_TASK INSTRUCTIONS_. Copy out each line of the material in which the word "causeUnit" can be found.

_RECORDED INFORMATION_.
-- ==== Sys2Proof/Machine/Records.lean ====
section
/-! DEFINITION. ERRLOG_READ (R383, R384), failure signatures and the health area in flash (R389, R390). -/

namespace Sys2Proof.Machine

/-! ERRLOG_READ. -/

/-- A record that a window sees: at major 1, none of the integrity error records (R246, R383, R384). -/
def State.recordVisible (s : State) (w vi : Nat) (r : HRec) : Bool :=
  (if w < 64 then r.vi == w && (r.cls == 2 || r.cls == 3) else vi == 0xFF || r.vi == vi)
    && (r.cls != 3 || (s.window w).msgMajor == 2)

def State.errlogRead (s : State) (w : Nat) (c : Cmd) : State :=
  let first := c.u 16 8
  let size := c.u 32 4
  let vs := s.health.ring.filter fun r => decide (first ≤ r.recNo) && s.recordVisible w (c.u 36 1) r
  let fit := (size - 40) / 512
  if size < (if vs.isEmpty then 40 else 552) then s.result w (.denied 4)
  else
    let rs := vs.take fit
    let next := match rs.getLast? with
      | some r => r.recNo + 1
      | none => s.health.nextRec
    let heldFrom := (s.health.ring.filter fun r => decide (first ≤ r.recNo)).length
    let gap := decide (heldFrom < s.health.nextRec - max 1 first)
    let oldest := match s.health.ring.head? with
      | some r => r.recNo
      | none => s.health.nextRec
    let body := Bytes.ofNat 8 next ++ Bytes.ofNat 8 oldest ++ Bytes.ofNat 4 rs.length ++ [if gap then 1 else 0] ++ List.replicate 11 0
      ++ (rs.map fun r => Bytes.slice (s.cper r) 0 512).flatten
    let seen (r : HRec) : HRec := if w = 64 && rs.any fun x => x.recNo == r.recNo then { r with exported := true } else r
    State.respond { s with health := { s.health with ring := s.health.ring.map seen } } w msgErrlog (c.u 24 8) size body

def execErrlogRead (w : Win) (s : State) : Host.Outcome State Fault Refusal :=
  actCmd (s.fcCmd w.val 0x82) (fun c s => s.errlogRead w.val c) s

/-! Failure signatures and the health area. -/

def parseSig (b : Bytes) : Sig :=
  let u := Bytes.num b
  { event := u 2 2, unitKind := u 4 1, unit := u 5 1, cls := u 6 1, count := u 8 4, first := u 16 8, last := u 24 8
    aclkMhz := u 32 2, railMv := u 34 2, tj := Bytes.int b 36 2, location := u 40 8, opSeconds := u 48 8 }

/-- The two halves of the area (R389). -/
def areaBase (i : Nat) : Nat := userBase + 0x40000 + 0x40000 * i

/-- A record that the health area holds is flagged so (R387). -/
def HRec.inArea (r : HRec) : HRec := { r with flags := r.flags ||| 1 }

/-- The ring's copy of the BLOCK record that the area holds is flagged with it. -/
def Health.flagArea (h : Health) : List HRec :=
  h.ring.map fun r => if (h.lastBlock.map (·.recNo)) == some r.recNo then r.inArea else r

/-- The bytes of the area as it now stands, its sequence number given. -/
def State.areaBytes (s : State) (seq : Nat) : Bytes :=
  let h := s.health
  let last := match h.lastBlock with
    | some r => s.cper r.inArea
    | none => h.areaBlock
  let rest := Bytes.ofNat 8 (h.operating s.now) ++ Bytes.ofNat 2 h.retiredArc.toNat ++ Bytes.ofNat 2 h.retiredSeg.toNat
    ++ [BitVec.ofNat 8 (h.omapSlice.getD 0xFF), 0, 0, 0] ++ Bytes.ofNat 8 h.omapTime ++ List.replicate 24 0
    ++ Bytes.slice last 0 512 ++ (h.sigs.map Sig.toBytes).flatten
  let body := Bytes.ofNat 4 (16 + rest.length) ++ rest
  Bytes.ofNat 4 0x4B48_4C54 ++ Bytes.ofNat 4 seq ++ Bytes.ofNat 4 (crc32 body).toNat ++ body

/-- A half read from the flash: valid, its sequence number, and its bytes (R272, R389). -/
def State.areaHalf (s : State) (i : Nat) : Bool × Nat × Bytes :=
  let h := s.flashRead (areaBase i) 16
  let used := Bytes.num h 12 4
  let b := s.flashRead (areaBase i) (if used ≤ 0x40000 then used else 16)
  (Bytes.num h 0 4 == 0x4B48_4C54 && decide (576 ≤ used) && decide (used ≤ 0x40000)
    && Bytes.num h 8 4 == (crc32 (b.drop 12)).toNat, Bytes.num h 4 4, b)

/-- The half in use. -/
def State.areaCopy (s : State) : Option Nat :=
  let a := s.areaHalf 0
  let b := s.areaHalf 1
  chooseCopy a.1 b.1 a.2.1 b.2.1

/-- Rewrite the area (R389): the half not in use. -/
def State.writeArea (s : State) : State :=
  let c := s.areaCopy
  let seq := match c with
    | some i => (s.areaHalf i).2.1 + 1
    | none => 1
  let i := spareCopy c
  let s := (s.flashErase (areaBase i) (areaBase i + 0x40000)).flashWrite (areaBase i) (s.areaBytes seq)
  { s with health := { s.health with areaSeq := seq, areaAt := s.now, dirty := false, newSigs := false, ring := s.health.flagArea } }

/-- The FC runtime takes up what the area holds (R389). -/
def State.readArea (s : State) : State :=
  match s.areaCopy with
  | none => s
  | some i =>
    let (_, q, b) := s.areaHalf i
    let u := Bytes.num b
    { s with health := { s.health with
        areaSeq := q
        opSeconds := u 16 8, retiredArc := BitVec.ofNat 16 (u 24 2), retiredSeg := BitVec.ofNat 16 (u 26 2)
        omapSlice := if u 28 1 < 16 then some (u 28 1) else none, omapTime := u 32 8
        areaBlock := Bytes.slice b 64 512
        sigs := (Bytes.chunks 64 4000 (b.drop 576)).map parseSig } }

/-- The Ownership Map reset that led to this boot (R372): a second one of the same slice within 3,600 s retires the slice's
segment and the Arcade beneath it, which is reported (R388), and the reset is recorded. -/
def State.noteOmapReset (s : State) : State :=
  let h := s.health
  if h.cause = 1 && h.resetUnitKind = 8 then
    let t := h.resetTime + h.opSeconds
    let again := h.omapSlice == some h.causeUnit && decide (t ≤ h.omapTime + 3600)
    let s := { s with health := { h with
        omapSlice := some h.causeUnit, omapTime := t, dirty := true
        retiredSeg := if again then h.retiredSeg ||| BitVec.ofNat 16 (2 ^ h.causeUnit) else h.retiredSeg
        retiredArc := if again then h.retiredArc ||| BitVec.ofNat 16 (2 ^ h.causeUnit) else h.retiredArc } }
    if again then (s.report { event := 0x0403, unitKind := 2, unit := h.causeUnit }).report { event := 0x0402, unitKind := 1, unit := h.causeUnit }
    else s
  else s

/-- HEALTH_AREA_REWRITE (R389): when a mark or the slice fields have changed, or once per hour when signatures are new. -/
def execHealthAreaRewrite (s : State) : Host.Outcome State Fault Refusal :=
  act (s.fcUp && (s.health.dirty || (s.health.newSigs && decide (s.health.areaAt + 3600000000000 ≤ s.now)))) State.writeArea s

/-- SIGNATURE_WINDOW_END (R390): every bucket of a 60 s window yields a signature; the area holds the latest 4,000. -/
def State.endWindow (s : State) : State :=
  let h := s.health
  let all := h.sigs ++ h.buckets
  let h := { h with
    windowAt := s.now, sigs := all.drop (all.length - 4000), newSigs := h.newSigs || !h.buckets.isEmpty, buckets := [] }
  { s with health := h, mgmt := { s.mgmt with sigQueue := s.mgmt.sigQueue ++ s.health.buckets } }

def execSignatureWindowEnd (s : State) : Host.Outcome State Fault Refusal :=
  act (s.fcUp && decide (s.health.windowAt + 60000000000 ≤ s.now)) State.endWindow s

end Sys2Proof.Machine
end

_WRITTEN RESPONSE_.
    let again := h.omapSlice == some h.causeUnit && decide (t ≤ h.omapTime + 3600)
        omapSlice := some h.causeUnit, omapTime := t, dirty := true
        retiredSeg := if again then h.retiredSeg ||| BitVec.ofNat 16 (2 ^ h.causeUnit) else h.retiredSeg
        retiredArc := if again then h.retiredArc ||| BitVec.ofNat 16 (2 ^ h.causeUnit) else h.retiredArc } }
    if again then (s.report { event := 0x0403, unitKind := 2, unit := h.causeUnit }).report { event := 0x0402, unitKind := 1, unit := h.causeUnit }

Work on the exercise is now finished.